Hab aber nicht alle Beiträge gelesen^^
Ok, durch dieses Lvl-System könnte man dem entsprechend entgegen wirken - aber man kennt das ja, auf Aktion folgt Reaktion (der Goldseller).


----------



## Tefunas (12. September 2010)

wenn man das spiel kaputt machen will, dann aber bitte richtig


----------



## Chillers (12. September 2010)

Traklar schrieb:


> Mal abgesehen davon, dass das Spiel ab 12 ist? Ich glaub kaum, dass das was bringen würde, erstmal würden 90% der Leute nicht durchblicken. Zweitens gibt es schon genug Gold im Umlauf (sag nur 1 Kupfererz 20g (ja bei uns ist das so, teilweise)).

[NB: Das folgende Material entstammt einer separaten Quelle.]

-- ==== Sys2Proof/Certificates/Slice0/Obligations.lean ====
section
/-! DEFINITION. The statements for the provers: what the commands do, the state they leave and what they leave alone. -/

open Sys2Proof Sys2Proof.Machine

/-- Step with a command in front of the queue is that command's meaning on the state with the queue's rest. -/
def Obligations.StepRunsFrontCommand : Prop :=
  ∀ (i : Instr) (rest : List Instr) (s : State), s.pending = i :: rest → step s = exec i { s with pending := rest }

/-- With an empty queue (log entry 2, the model's choice): device time advances by the present tick's increment, network time is device time
plus the offset in force, and every other block stands; outside BOOT and the slow tick the tick does not pass the next frame boundary. -/
def Obligations.IdleTick : Prop :=
  ∀ s : State, s.pending = [] →
    ∃ t, step s = .next { s with d := { s.d with tim := t } } ∧
      t.epoch = s.d.tim.epoch ∧ t.acts = s.d.tim.acts ∧
      (t.acc = (s.d.tim.acc + tickInc s.c s.d) % 2 ^ 80 ∨
        (t = s.d.tim ∧ s.d.pwr.slow = false ∧ s.d.glb.st ≠ .boot ∧ accOfMs (s.d.ms + 1) ≤ s.d.tim.acc + tickInc s.c s.d))

/-- Reset leaves the module in BOOT with the power-on of VAO and of V33 in PWR_RSTCAUSE, no configuration, every register at its reset value,
no command waiting, device time 0, no record open and every output off. The fuses are log entry 3's choice; the record of the
entry to BOOT that waits for the archive is deduced (R22). -/
def Obligations.ResetState : Prop :=
  State.reset.d.glb.st = .boot ∧ State.reset.d.pwr.rst = 3 ∧ State.reset.c.img.ok = false ∧ State.reset.pending = [] ∧
    (∀ a, State.reset.c.w a = resetWord a ∧ State.reset.c.f a = resetWord a) ∧
    State.reset.d.tim.acc = 0 ∧ State.reset.d.ms = 0 ∧ State.reset.d.flt.recs = [] ∧
    (∀ g, (State.reset.d.grp g).applied = 0) ∧ (∀ n, (State.reset.d.mch n).e = 0) ∧ State.reset.d.glb.role = .none ∧
    State.reset.c.fx = Variant.chosen ∧ State.reset.d.arc.waitRecs.length = 1

/-- The canonical form of the register tables (log entry 4) holds at reset. -/
def Obligations.RegisterTablesAtReset : Prop := State.reset.c.reg.ok

/-- From every state, whatever command is in front: a step that answers a next state keeps the canonical form of the register tables
(addresses rise, and no word equals what an unlisted address reads), keeps the fuses of the variant, and takes exactly the front command from
the queue. -/
def Obligations.RegisterTablesKept : Prop :=
  ∀ (s t : State), step s = .next t → (s.c.reg.ok → t.c.reg.ok) ∧ t.c.fx = s.c.fx ∧ t.pending = s.pending.tail

/-- Every command of the table, with every operand and in every state, answers a next state, and leaves the queue to the step. -/
def Obligations.NoCommandStops : Prop := ∀ (i : Instr) (s : State), ∃ t, exec i s = .next t ∧ t.pending = s.pending

/-- A command that the host writes to a register does nothing while the data port is down (BOOT, DORMANT, reset; R512); a STANDBY that does
not take it only reports the refusal (R558); and at basic level a bank command is a locked write: flagged, its address captured when it is the
first (R44, R12). -/
def Obligations.HostCommandsRefused : Prop :=
  ∀ (i : Instr) (a : Nat) (takes : Bool) (s : State), hostReg s.c.fx i = some (a, takes) →
    (s.d.portUp = false → exec i s = .next s) ∧
    (s.d.portUp = true → s.d.standby = true → takes = false → exec i s = .next { s with d := standbyRefuse s.c a s.d }) ∧
    (s.d.portUp = true → s.d.standby = false → s.c.basic = true → 0x100000 ≤ a → a < 0x110000 →
      exec i s = .next { s with d := { s.d with cfg := { s.d.cfg with
        errLocked := true, errAddr := if s.d.cfg.errLocked then s.d.cfg.errAddr else a } } })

Und drittens, es wird dann so ne Art 2 Klassenpolitik werden, wer zu erst kommt, malt nämlich zuerst (ne Gilde hat ja auch nicht unendlich Aktien).



Ah, malen ist jetzt Grundvorraussetzung? K, könnte ich was reißen. Allerdings spraye ich lieber. Hoffe, das zählt auch. Bin mit sowas immer die 1.!


----------



## DontaDella (12. September 2010)

Tefunas schrieb:


> wenn man das spiel kaputt machen will, dann aber bitte richtig



Klar die Idee hat noch ein paar Macken, aber warum soll das Spiel so kaputt gehen? Ich meine das Spiel heisst "World" of Warcraft, da finde ich auch ein gut wenn man ein paar Sachen vom RL in WoW implantiert wird.


----------



## DenniBoy16 (12. September 2010)

prinzip ist gut ... allerdings wird die umsetzung etwas schwer
voll und ganz wär ich fürs anlegen und gewinn machen ... auch das aktiensystem ist nett (wenn es allerdings einschränkungen gibt)

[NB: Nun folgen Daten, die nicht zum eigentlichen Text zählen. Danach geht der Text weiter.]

@[simp] theorem setMch_same (d : Dyn) (k : Nat) (x : MChan) : (d.setMch k x).mch k = x := by simp [Dyn.mch, Dyn.setMch]
@[simp] theorem setMch_other (d : Dyn) (k m : Nat) (x : MChan) (h : m ≠ k) : (d.setMch k x).mch m = d.mch m := by simp [Dyn.mch, Dyn.setMch, h]
theorem setMch_get (d : Dyn) (k m : Nat) (x : MChan) : (d.setMch k x).mch m = if m = k then x else d.mch m := by
  simp [Dyn.mch, Dyn.setMch, tget_tput]
@[simp] theorem setMch_glb (d : Dyn) (k : Nat) (x : MChan) : (d.setMch k x).glb = d.glb := rfl
@[simp] theorem setMch_pwr (d : Dyn) (k : Nat) (x : MChan) : (d.setMch k x).pwr = d.pwr := rfl
@[simp] theorem setMch_cfg (d : Dyn) (k : Nat) (x : MChan) : (d.setMch k x).cfg = d.cfg := rfl
@[simp] theorem setMch_tim (d : Dyn) (k : Nat) (x : MChan) : (d.setMch k x).tim = d.tim := rfl
@[simp] theorem setMch_flt (d : Dyn) (k : Nat) (x : MChan) : (d.setMch k x).flt = d.flt := rfl
@[simp] theorem setMch_grd (d : Dyn) (k : Nat) (x : MChan) : (d.setMch k x).grd = d.grd := rfl
@[simp] theorem setMch_arc (d : Dyn) (k : Nat) (x : MChan) : (d.setMch k x).arc = d.arc := rfl
@[simp] theorem setMch_dp (d : Dyn) (k : Nat) (x : MChan) : (d.setMch k x).dp = d.dp := rfl
@[simp] theorem setMch_afe (d : Dyn) (k : Nat) (x : MChan) : (d.setMch k x).afe = d.afe := rfl
@[simp] theorem setMch_cnv (d : Dyn) (k : Nat) (x : MChan) : (d.setMch k x).cnv = d.cnv := rfl
@[simp] theorem setMch_mst (d : Dyn) (k : Nat) (x : MChan) : (d.setMch k x).mst = d.mst := rfl
@[simp] theorem setMch_cols (d : Dyn) (k : Nat) (x : MChan) : (d.setMch k x).cols = d.cols := rfl
@[simp] theorem setMch_ctl (d : Dyn) (k : Nat) (x : MChan) : (d.setMch k x).ctl = d.ctl := rfl
@[simp] theorem setMch_snap (d : Dyn) (k : Nat) (x : MChan) : (d.setMch k x).snap = d.snap := rfl
@[simp] theorem setMch_seq (d : Dyn) (k : Nat) (x : MChan) : (d.setMch k x).seq = d.seq := rfl
@[simp] theorem setMch_passSnap (d : Dyn) (k : Nat) (x : MChan) : (d.setMch k x).passSnap = d.passSnap := rfl
@[simp] theorem setMch_can (d : Dyn) (k : Nat) (x : MChan) : (d.setMch k x).can = d.can := rfl
@[simp] theorem setMch_pair (d : Dyn) (k : Nat) (x : MChan) : (d.setMch k x).pair = d.pair := rfl
@[simp] theorem setMch_grp (d : Dyn) (k m : Nat) (x : MChan) : (d.setMch k x).grp m = d.grp m := rfl
@[simp] theorem setMch_dch (d : Dyn) (k m : Nat) (x : MChan) : (d.setMch k x).dch m = d.dch m := rfl
@[simp] theorem setMch_dtab (d : Dyn) (k m : Nat) (x : MChan) : (d.setMch k x).dtab m = d.dtab m := rfl

@[simp] theorem setDtab_same (d : Dyn) (k : Nat) (x : DTab) : (d.setDtab k x).dtab k = x := by simp [Dyn.dtab, Dyn.setDtab]
@[simp] theorem setDtab_other (d : Dyn) (k m : Nat) (x : DTab) (h : m ≠ k) : (d.setDtab k x).dtab m = d.dtab m := by simp [Dyn.dtab, Dyn.setDtab, h]
theorem setDtab_get (d : Dyn) (k m : Nat) (x : DTab) : (d.setDtab k x).dtab m = if m = k then x else d.dtab m := by
  simp [Dyn.dtab, Dyn.setDtab, tget_tput]
@[simp] theorem setDtab_glb (d : Dyn) (k : Nat) (x : DTab) : (d.setDtab k x).glb = d.glb := rfl
@[simp] theorem setDtab_pwr (d : Dyn) (k : Nat) (x : DTab) : (d.setDtab k x).pwr = d.pwr := rfl
@[simp] theorem setDtab_cfg (d : Dyn) (k : Nat) (x : DTab) : (d.setDtab k x).cfg = d.cfg := rfl
@[simp] theorem setDtab_tim (d : Dyn) (k : Nat) (x : DTab) : (d.setDtab k x).tim = d.tim := rfl
@[simp] theorem setDtab_flt (d : Dyn) (k : Nat) (x : DTab) : (d.setDtab k x).flt = d.flt := rfl
@[simp] theorem setDtab_grd (d : Dyn) (k : Nat) (x : DTab) : (d.setDtab k x).grd = d.grd := rfl
@[simp] theorem setDtab_arc (d : Dyn) (k : Nat) (x : DTab) : (d.setDtab k x).arc = d.arc := rfl
@[simp] theorem setDtab_dp (d : Dyn) (k : Nat) (x : DTab) : (d.setDtab k x).dp = d.dp := rfl
@[simp] theorem setDtab_afe (d : Dyn) (k : Nat) (x : DTab) : (d.setDtab k x).afe = d.afe := rfl
@[simp] theorem setDtab_cnv (d : Dyn) (k : Nat) (x : DTab) : (d.setDtab k x).cnv = d.cnv := rfl
@[simp] theorem setDtab_mst (d : Dyn) (k : Nat) (x : DTab) : (d.setDtab k x).mst = d.mst := rfl
@[simp] theorem setDtab_cols (d : Dyn) (k : Nat) (x : DTab) : (d.setDtab k x).cols = d.cols := rfl
@[simp] theorem setDtab_ctl (d : Dyn) (k : Nat) (x : DTab) : (d.setDtab k x).ctl = d.ctl := rfl
@[simp] theorem setDtab_snap (d : Dyn) (k : Nat) (x : DTab) : (d.setDtab k x).snap = d.snap := rfl
@[simp] theorem setDtab_seq (d : Dyn) (k : Nat) (x : DTab) : (d.setDtab k x).seq = d.seq := rfl
@[simp] theorem setDtab_passSnap (d : Dyn) (k : Nat) (x : DTab) : (d.setDtab k x).passSnap = d.passSnap := rfl
@[simp] theorem setDtab_can (d : Dyn) (k : Nat) (x : DTab) : (d.setDtab k x).can = d.can := rfl
@[simp] theorem setDtab_pair (d : Dyn) (k : Nat) (x : DTab) : (d.setDtab k x).pair = d.pair := rfl
@[simp] theorem setDtab_grp (d : Dyn) (k m : Nat) (x : DTab) : (d.setDtab k x).grp m = d.grp m := rfl
@[simp] theorem setDtab_dch (d : Dyn) (k m : Nat) (x : DTab) : (d.setDtab k x).dch m = d.dch m := rfl
@[simp] theorem setDtab_mch (d : Dyn) (k m : Nat) (x : DTab) : (d.setDtab k x).mch m = d.mch m := rfl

leihen ist auch ne nette idee, aber SEHR schwer umzusetzen ... gut ein limit kann man ja einbauen (wie im rl) aber es würde 
1tens: leuten dann den spaß am spiel versauen wenn alles geplünderte gold dierekt an die bank geht (nicht mal reppen kann man dann)
2tens: es treibt goldseller in massen aus ihren löchern ("sie haben noch einen kredit ofen? schön kaufen sie bei uns gold um ihre schulden abzubezahlen und danach nochmal um wieder leben zu können")

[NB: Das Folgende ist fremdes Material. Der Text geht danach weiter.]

@[simp] theorem reapply_dch (c : Cfg) (g k : Nat) (d : Dyn) : (reapply c g d).dch k = d.dch k := by unfold reapply; split <;> rfl
@[simp] theorem reapply_mch (c : Cfg) (g k : Nat) (d : Dyn) : (reapply c g d).mch k = d.mch k := by unfold reapply; split <;> rfl
@[simp] theorem reapply_flt' (c : Cfg) (g : Nat) (d : Dyn) : (reapply c g d).flt = d.flt := by unfold reapply; split <;> rfl
@[simp] theorem reapply_late (c : Cfg) (g : Nat) (d : Dyn) : (reapply c g d).fld.late = d.fld.late := by unfold reapply; split <;> rfl
theorem reapply_alike (c : Cfg) (g : Nat) (d : Dyn) : Alike { reapply c g d with fld := d.fld } d := by unfold reapply; split <;> rfl
theorem reapply_grp (c : Cfg) (g h : Nat) (d : Dyn) :
    (reapply c g d).grp h = if h = g ∧ g < 4 then { d.grp g with applied := bits16 g (dieLevel c d) } else d.grp h := by
  unfold reapply
  by_cases hg : g < 4
  · simp only [hg, if_true, and_true]; rw [setGrp_get]
  · simp [hg]

theorem reapply_none (c : Cfg) (g : Nat) (d : Dyn) (h : 4 ≤ g) : reapply c g d = d := by
  unfold reapply; rw [if_neg (by omega)]

theorem ofBits_false (l : List Bool) (h : ∀ b ∈ l, b = false) : ofBits l = 0 := by
  induction l with
  | nil => rfl
  | cons b r ih =>
    have := h b (by simp)
    subst this
    simp [ofBits, ih (fun x hx => h x (by simp [hx]))]

theorem upFrom_mem (a n k : Nat) : k ∈ upFrom a n ↔ a ≤ k ∧ k < a + n := by
  unfold upFrom
  simp only [List.mem_map, List.mem_range]
  constructor
  · rintro ⟨i, hi, rfl⟩; omega
  · intro h; exact ⟨k - a, by omega, by omega⟩

theorem upFrom_nodup (a n : Nat) : (upFrom a n).Nodup :=
  List.Nodup.map (fun x y h => by simpa using h) List.nodup_range

/-- A die under BOOT or FENCE, or with its group latched, drives nothing. -/
theorem bits16_off (c : Cfg) (g : Nat) (d : Dyn) (h : (d.grp g).line = 1 ∨ (d.grp g).line = 2 ∨ (d.grp g).latch ≠ 0) :
    bits16 g (dieLevel c d) = 0 := by
  apply ofBits_false
  intro b hb
  obtain ⟨k, hk, rfl⟩ := List.mem_map.1 hb
  have hk' : k / 16 = g := by have := (upFrom_mem _ _ _).1 hk; omega
  unfold dieLevel
  rw [hk']
  rcases h with h | h | h <;> simp [h]

theorem dieMov_set (c : Cfg) (d : Dyn) (k n : Nat) (x : MChan) (h : n ≠ k) : dieMov c (d.setMch k x) n = dieMov c d n := by
  unfold dieMov
  simp [Dyn.standby, h]

theorem reapplyMov_loop (c : Cfg) (l : List Nat) (hl : l.Nodup) (d : Dyn) (n : Nat) :
    (forEach l d (fun n d => d.setMch n { d.mch n with e := (dieMov c d n).1, parked := (dieMov c d n).2 })).mch n =
      if n ∈ l then { d.mch n with e := (dieMov c d n).1, parked := (dieMov c d n).2 } else d.mch n := by
  induction l generalizing d with
  | nil => rfl
  | cons a r ih =>
    have ha := List.nodup_cons.1 hl
    refine (ih ha.2 (d.setMch a { d.mch a with e := (dieMov c d a).1, parked := (dieMov c d a).2 })).trans ?_
    by_cases hn : n = a
    · subst hn; simp [ha.1]
    · rw [dieMov_set _ _ _ _ _ hn]; simp [hn]

/-- What the channels of a mover group drive. -/
theorem reapplyMov_mch (c : Cfg) (m n : Nat) (d : Dyn) :
    (reapplyMov c m d).mch n =
      if n / 16 = m then { d.mch n with e := (dieMov c d n).1, parked := (dieMov c d n).2 } else d.mch n := by
  have h : (n ∈ upFrom (16 * m) 16) ↔ n / 16 = m := by rw [upFrom_mem]; omega
  unfold reapplyMov
  rw [reapplyMov_loop c _ (upFrom_nodup _ _), if_congr h rfl rfl]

grundidee gut ... aaaaber verbesserungswürdig


----------



## Mirmamirmo (12. September 2010)

Nur wenn Blizzard in Sturmwind nen NPC namens "Peter Zwegat" hinstellt der alles wieder richtet.


----------



## Délerôn (12. September 2010)

Mh..ich finde das ist ne gute idee^^


----------



## Medlanadro (12. September 2010)

Ich bin schon allein deshalb dagegen, weil man in WoW kein geregeltes Einkommen hat. Wenn man Gold braucht geht man farmen, wenn nicht eben nicht. 
Und wenn man sich beispielsweise das Mammut kaufen will, besorgt man sich eben das Gold durch Berufe, Ah etc. und kauft es wenn ma genug hat. Ich sehe den Vorteil durch das System nicht ganz, weil man nachher nun einmal mehr Gold auftreiben muss und es deshalb vom Zeitaufwand das Geiche ist.


----------



## Rygel (12. September 2010)

glaube das klappt so nicht. die spieler sollen doch zeit investieren um an gold zu kommen (was doch im moment nicht allzu schwer ist, oder?). anhand der zinsen wäre es ja möglich dass sich jeder lvl1-char alles leisten kann bzw. die spieler könnten schulden anhäufen. was passiert wenn man den account friert? kommt man zurück und hat ne mahnung im briefkasten 


			Dieser Inhalt steht nur eingeloggten Mitgliedern zur Verfügung.
        

?

das ist n spiel und soll spaß machen - glaube so etwas würde den handel nur verkomplizieren.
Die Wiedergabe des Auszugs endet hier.